Work request —
Take the records below and print them verbatim up to and including the line that carries "def gapLen : Nat := 2".

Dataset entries
★ ★ ★ ★ ★ ★ ★

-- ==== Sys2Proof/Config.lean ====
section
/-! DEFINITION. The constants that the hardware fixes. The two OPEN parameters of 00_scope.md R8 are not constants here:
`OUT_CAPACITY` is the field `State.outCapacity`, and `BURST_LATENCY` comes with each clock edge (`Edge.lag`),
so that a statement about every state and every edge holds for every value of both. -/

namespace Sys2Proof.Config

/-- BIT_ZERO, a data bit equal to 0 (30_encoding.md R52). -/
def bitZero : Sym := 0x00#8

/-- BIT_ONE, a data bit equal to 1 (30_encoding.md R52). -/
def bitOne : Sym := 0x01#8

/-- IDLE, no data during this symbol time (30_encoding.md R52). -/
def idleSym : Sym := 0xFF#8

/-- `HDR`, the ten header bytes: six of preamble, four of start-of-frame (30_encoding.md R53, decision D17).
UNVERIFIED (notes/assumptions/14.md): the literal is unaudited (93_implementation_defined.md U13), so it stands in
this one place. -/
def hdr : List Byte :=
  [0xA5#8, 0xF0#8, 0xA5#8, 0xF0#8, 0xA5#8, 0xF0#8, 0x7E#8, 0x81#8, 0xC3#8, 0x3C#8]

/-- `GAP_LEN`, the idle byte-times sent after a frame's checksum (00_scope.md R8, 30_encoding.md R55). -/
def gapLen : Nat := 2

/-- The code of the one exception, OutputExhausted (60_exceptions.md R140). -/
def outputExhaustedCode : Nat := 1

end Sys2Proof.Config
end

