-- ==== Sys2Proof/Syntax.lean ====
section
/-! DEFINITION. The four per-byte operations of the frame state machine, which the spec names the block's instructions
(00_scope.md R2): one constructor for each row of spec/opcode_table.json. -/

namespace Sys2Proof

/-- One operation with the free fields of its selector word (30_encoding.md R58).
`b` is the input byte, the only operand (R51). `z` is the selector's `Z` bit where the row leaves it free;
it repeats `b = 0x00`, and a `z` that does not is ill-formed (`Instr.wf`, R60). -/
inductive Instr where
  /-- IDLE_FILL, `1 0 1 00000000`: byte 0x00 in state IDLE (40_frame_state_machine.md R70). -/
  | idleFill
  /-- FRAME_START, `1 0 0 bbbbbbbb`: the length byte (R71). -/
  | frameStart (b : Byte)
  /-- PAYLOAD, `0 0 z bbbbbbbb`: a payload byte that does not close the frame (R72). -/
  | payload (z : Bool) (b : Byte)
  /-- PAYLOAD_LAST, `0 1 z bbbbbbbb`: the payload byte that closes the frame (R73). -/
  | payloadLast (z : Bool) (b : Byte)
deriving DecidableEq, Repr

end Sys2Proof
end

★ ★ ★ ★ ★ ★ ★

Task output —
-- ==== Sys2Proof/Config.lean ====
section
/-! DEFINITION. The constants that the hardware fixes. The two OPEN parameters of 00_scope.md R8 are not constants here:
`OUT_CAPACITY` is the field `State.outCapacity`, and `BURST_LATENCY` comes with each clock edge (`Edge.lag`),
so that a statement about every state and every edge holds for every value of both. -/

namespace Sys2Proof.Config

/-- BIT_ZERO, a data bit equal to 0 (30_encoding.md R52). -/
def bitZero : Sym := 0x00#8

/-- BIT_ONE, a data bit equal to 1 (30_encoding.md R52). -/
def bitOne : Sym := 0x01#8

/-- IDLE, no data during this symbol time (30_encoding.md R52). -/
def idleSym : Sym := 0xFF#8

/-- `HDR`, the ten header bytes: six of preamble, four of start-of-frame (30_encoding.md R53, decision D17).
UNVERIFIED (notes/assumptions/14.md): the literal is unaudited (93_implementation_defined.md U13), so it stands in
this one place. -/
def hdr : List Byte :=
  [0xA5#8, 0xF0#8, 0xA5#8, 0xF0#8, 0xA5#8, 0xF0#8, 0x7E#8, 0x81#8, 0xC3#8, 0x3C#8]

/-- `GAP_LEN`, the idle byte-times sent after a frame's checksum (00_scope.md R8, 30_encoding.md R55). -/
def gapLen : Nat := 2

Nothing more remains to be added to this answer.